• DATA SHOWN
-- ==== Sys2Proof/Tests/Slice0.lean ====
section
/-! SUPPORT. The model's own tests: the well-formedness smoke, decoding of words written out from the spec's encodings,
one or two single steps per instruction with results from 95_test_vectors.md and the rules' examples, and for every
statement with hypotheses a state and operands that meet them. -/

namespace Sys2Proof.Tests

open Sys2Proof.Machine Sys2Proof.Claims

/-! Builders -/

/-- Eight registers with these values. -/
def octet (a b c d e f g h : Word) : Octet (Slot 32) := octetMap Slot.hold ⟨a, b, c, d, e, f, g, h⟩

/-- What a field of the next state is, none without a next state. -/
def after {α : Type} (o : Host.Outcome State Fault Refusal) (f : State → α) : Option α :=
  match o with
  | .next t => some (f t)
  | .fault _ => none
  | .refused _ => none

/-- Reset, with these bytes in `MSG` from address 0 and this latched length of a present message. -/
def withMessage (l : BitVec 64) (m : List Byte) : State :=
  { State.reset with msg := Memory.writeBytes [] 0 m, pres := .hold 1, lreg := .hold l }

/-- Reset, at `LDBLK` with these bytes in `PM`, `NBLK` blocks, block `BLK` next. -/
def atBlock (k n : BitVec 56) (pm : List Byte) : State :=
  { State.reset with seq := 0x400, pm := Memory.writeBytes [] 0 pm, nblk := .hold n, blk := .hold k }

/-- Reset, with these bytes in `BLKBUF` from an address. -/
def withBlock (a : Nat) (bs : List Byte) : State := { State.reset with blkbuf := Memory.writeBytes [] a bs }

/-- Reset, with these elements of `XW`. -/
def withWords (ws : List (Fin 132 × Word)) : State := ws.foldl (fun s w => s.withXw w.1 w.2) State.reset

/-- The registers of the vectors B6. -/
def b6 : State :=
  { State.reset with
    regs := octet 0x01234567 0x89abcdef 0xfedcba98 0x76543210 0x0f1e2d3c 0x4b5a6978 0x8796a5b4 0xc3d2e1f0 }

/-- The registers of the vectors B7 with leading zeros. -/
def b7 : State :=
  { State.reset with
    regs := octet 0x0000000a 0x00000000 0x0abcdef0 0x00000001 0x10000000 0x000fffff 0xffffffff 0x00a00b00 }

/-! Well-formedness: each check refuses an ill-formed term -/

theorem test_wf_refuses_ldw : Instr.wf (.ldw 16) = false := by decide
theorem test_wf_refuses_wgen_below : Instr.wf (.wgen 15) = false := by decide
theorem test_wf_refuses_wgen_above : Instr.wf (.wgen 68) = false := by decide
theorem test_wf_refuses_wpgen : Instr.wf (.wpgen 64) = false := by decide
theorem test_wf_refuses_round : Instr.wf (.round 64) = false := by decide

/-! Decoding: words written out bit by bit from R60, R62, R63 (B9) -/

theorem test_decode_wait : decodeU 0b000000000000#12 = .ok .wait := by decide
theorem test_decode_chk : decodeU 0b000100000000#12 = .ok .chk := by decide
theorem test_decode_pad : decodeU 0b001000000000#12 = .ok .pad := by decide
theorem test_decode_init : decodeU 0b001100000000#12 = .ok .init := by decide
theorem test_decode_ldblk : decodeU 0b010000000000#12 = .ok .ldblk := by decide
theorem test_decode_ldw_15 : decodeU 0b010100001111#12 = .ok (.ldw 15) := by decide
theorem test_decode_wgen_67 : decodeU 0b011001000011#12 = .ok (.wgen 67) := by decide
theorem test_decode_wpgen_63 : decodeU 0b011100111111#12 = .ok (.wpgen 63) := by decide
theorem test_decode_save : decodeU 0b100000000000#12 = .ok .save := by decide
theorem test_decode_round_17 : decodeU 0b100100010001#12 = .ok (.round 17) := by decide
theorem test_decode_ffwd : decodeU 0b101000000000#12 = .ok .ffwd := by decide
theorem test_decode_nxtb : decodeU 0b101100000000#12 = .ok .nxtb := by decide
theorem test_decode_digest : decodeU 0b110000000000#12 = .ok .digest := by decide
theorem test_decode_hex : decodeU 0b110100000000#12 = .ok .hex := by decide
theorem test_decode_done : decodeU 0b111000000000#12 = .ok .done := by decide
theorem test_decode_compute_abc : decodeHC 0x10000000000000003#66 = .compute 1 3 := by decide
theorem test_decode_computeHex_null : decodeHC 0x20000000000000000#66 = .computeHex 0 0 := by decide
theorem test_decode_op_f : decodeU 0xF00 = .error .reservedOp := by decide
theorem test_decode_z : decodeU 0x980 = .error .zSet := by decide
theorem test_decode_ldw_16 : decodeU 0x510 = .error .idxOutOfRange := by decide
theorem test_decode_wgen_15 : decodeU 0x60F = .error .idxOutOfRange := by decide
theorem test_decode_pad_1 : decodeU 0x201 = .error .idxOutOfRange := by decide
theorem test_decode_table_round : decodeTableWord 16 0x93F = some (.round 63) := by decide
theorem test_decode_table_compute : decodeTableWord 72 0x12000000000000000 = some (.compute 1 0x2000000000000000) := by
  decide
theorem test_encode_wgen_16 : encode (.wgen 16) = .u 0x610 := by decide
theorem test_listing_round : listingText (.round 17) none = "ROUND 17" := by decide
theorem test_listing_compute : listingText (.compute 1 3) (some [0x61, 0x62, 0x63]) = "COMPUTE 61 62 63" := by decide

---

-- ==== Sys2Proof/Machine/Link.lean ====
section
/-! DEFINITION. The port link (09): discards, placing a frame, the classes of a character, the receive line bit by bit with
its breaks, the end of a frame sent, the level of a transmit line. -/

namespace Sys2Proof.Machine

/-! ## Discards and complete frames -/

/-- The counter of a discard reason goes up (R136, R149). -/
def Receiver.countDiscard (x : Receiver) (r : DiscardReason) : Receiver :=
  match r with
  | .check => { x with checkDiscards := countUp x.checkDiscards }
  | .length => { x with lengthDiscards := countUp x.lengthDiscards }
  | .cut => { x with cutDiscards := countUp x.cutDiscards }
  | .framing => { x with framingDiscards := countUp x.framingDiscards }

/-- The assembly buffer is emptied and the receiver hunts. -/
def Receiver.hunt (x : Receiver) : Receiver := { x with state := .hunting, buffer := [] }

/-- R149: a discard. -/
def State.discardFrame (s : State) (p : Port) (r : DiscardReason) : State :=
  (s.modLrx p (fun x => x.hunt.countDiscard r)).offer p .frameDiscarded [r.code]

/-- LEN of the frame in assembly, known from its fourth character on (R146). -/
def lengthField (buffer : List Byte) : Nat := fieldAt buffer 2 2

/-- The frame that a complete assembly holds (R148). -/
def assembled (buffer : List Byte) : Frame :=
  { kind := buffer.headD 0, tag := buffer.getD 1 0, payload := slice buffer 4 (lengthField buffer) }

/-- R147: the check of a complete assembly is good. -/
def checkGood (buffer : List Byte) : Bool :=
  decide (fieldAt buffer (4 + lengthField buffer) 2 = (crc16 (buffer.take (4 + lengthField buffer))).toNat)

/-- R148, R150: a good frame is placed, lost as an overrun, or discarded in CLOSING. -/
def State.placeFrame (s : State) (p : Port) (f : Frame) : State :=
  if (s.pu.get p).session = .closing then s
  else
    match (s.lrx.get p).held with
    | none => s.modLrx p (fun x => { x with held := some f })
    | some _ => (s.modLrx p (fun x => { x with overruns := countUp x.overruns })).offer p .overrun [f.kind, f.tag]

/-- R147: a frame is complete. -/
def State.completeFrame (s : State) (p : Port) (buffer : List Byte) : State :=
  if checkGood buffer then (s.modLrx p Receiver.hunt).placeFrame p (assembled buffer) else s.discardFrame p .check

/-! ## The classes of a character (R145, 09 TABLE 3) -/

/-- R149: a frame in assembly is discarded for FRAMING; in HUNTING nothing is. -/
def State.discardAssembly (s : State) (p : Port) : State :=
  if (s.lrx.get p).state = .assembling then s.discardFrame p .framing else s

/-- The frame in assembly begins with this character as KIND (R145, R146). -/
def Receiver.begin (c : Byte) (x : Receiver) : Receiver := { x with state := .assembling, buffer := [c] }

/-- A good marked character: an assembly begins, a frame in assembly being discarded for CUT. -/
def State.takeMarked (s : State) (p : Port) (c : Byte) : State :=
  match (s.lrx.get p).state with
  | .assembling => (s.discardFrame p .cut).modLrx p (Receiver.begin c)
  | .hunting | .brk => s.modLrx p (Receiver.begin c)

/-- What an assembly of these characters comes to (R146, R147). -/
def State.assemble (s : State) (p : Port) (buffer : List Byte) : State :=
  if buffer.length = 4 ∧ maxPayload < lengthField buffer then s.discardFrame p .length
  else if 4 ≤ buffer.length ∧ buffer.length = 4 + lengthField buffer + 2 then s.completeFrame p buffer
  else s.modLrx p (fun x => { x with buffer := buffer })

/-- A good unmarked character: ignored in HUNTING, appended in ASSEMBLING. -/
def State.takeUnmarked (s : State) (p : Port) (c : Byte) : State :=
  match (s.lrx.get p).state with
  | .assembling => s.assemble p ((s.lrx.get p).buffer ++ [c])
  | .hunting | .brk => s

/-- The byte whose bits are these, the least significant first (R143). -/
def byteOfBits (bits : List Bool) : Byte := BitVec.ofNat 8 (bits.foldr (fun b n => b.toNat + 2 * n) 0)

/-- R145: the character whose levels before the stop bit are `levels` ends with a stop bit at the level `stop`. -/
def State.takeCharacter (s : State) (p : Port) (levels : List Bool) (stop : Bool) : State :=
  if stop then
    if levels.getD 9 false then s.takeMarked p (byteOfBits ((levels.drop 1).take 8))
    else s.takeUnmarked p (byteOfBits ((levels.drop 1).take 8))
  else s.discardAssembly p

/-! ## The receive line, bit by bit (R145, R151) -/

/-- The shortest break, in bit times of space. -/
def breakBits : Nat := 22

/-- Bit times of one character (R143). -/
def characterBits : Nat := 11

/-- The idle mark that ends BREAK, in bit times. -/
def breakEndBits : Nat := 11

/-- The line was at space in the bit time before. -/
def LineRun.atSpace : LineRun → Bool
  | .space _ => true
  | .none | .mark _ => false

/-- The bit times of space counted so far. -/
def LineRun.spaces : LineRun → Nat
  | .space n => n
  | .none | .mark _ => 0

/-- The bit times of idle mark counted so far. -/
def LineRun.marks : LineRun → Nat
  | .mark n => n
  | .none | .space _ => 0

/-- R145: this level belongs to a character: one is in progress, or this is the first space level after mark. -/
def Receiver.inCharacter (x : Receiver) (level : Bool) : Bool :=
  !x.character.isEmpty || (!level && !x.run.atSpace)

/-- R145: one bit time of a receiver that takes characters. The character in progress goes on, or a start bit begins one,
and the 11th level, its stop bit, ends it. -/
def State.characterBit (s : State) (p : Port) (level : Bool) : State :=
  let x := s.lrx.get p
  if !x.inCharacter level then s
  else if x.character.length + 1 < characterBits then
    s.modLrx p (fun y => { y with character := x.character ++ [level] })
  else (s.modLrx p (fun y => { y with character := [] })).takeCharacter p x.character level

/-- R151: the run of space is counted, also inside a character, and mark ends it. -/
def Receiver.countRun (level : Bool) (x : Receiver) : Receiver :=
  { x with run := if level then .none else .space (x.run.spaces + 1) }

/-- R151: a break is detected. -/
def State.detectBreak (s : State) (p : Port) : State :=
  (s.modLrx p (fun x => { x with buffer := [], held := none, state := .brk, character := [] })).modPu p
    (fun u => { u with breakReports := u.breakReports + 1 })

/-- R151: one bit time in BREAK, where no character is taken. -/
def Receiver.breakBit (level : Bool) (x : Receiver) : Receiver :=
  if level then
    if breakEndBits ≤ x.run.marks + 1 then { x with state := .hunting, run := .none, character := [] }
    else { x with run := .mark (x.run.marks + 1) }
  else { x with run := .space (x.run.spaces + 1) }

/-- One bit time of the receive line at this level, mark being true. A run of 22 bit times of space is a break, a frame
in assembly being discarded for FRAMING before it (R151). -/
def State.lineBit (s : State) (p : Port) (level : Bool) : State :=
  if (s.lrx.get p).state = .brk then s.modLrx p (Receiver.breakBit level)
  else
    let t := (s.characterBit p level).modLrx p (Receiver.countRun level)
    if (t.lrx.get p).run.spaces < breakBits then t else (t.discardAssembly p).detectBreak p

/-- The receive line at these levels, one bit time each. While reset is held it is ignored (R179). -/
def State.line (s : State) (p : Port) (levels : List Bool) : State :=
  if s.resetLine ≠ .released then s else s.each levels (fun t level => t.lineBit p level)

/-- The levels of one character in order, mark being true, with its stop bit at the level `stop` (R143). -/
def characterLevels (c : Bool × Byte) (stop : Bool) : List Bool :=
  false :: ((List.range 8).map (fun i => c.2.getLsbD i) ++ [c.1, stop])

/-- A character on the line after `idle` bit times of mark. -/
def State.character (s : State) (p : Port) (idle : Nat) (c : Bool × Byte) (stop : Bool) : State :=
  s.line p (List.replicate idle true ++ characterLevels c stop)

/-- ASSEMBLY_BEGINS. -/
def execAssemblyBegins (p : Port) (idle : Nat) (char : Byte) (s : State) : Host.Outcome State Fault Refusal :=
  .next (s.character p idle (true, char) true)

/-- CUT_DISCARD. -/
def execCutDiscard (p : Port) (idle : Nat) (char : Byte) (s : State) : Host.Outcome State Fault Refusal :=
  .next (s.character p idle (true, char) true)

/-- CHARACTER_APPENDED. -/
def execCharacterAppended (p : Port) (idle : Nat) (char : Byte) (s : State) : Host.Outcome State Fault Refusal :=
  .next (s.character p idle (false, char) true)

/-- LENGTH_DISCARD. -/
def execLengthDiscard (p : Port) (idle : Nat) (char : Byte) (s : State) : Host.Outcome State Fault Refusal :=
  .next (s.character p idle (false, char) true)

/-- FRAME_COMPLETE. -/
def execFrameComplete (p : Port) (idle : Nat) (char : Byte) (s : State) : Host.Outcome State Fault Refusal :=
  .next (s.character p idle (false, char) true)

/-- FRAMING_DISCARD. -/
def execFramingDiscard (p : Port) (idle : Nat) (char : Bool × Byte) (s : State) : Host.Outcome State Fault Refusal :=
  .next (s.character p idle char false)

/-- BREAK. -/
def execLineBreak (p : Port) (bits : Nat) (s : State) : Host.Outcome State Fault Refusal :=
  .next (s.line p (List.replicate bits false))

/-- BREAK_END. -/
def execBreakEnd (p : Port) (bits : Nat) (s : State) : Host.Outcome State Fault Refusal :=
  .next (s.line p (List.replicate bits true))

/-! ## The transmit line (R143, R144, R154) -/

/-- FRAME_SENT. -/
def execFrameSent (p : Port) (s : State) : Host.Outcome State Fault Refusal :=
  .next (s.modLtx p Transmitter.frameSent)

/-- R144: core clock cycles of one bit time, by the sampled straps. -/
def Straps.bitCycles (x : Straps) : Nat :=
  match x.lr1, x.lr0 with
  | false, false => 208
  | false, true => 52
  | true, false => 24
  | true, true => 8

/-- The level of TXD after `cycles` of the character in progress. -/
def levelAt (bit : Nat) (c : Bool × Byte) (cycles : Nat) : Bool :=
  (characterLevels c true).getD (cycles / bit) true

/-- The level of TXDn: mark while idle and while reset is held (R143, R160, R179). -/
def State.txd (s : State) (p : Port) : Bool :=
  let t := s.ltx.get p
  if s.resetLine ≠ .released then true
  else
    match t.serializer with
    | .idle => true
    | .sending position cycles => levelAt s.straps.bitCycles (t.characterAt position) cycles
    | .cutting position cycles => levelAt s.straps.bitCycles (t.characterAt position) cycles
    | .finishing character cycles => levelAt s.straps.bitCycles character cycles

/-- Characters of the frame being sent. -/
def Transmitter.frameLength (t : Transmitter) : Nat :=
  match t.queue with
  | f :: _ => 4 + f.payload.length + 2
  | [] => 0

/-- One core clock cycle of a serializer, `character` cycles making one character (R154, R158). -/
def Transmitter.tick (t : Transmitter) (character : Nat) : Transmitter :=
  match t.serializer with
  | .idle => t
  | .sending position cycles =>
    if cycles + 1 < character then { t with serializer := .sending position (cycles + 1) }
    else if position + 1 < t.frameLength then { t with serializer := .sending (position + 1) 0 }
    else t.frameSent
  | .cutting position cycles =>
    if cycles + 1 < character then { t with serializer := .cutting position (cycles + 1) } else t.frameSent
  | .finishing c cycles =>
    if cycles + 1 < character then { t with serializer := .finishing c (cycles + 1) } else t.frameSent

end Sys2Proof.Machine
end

• WHAT TO DO
Above are the entries. Quote exactly the lines from the one bearing "theorem test_decode_save : decodeU" through the one bearing "theorem test_decode_done : decodeU".

• RESPONSE TO THE TASK
theorem test_decode_save : decodeU 0b100000000000#12 = .ok .save := by decide
theorem test_decode_round_17 : decodeU 0b100100010001#12 = .ok (.round 17) := by decide
theorem test_decode_ffwd : decodeU 0b101000000000#12 = .ok .ffwd := by decide
theorem test_decode_nxtb : decodeU 0b101100000000#12 = .ok .nxtb := by decide
theorem test_decode_digest : decodeU 0b110000000000#12 = .ok .digest := by decide
theorem test_decode_hex : decodeU 0b110100000000#12 = .ok .hex := by decide
theorem test_decode_done : decodeU 0b111000000000#12 = .ok .done := by decide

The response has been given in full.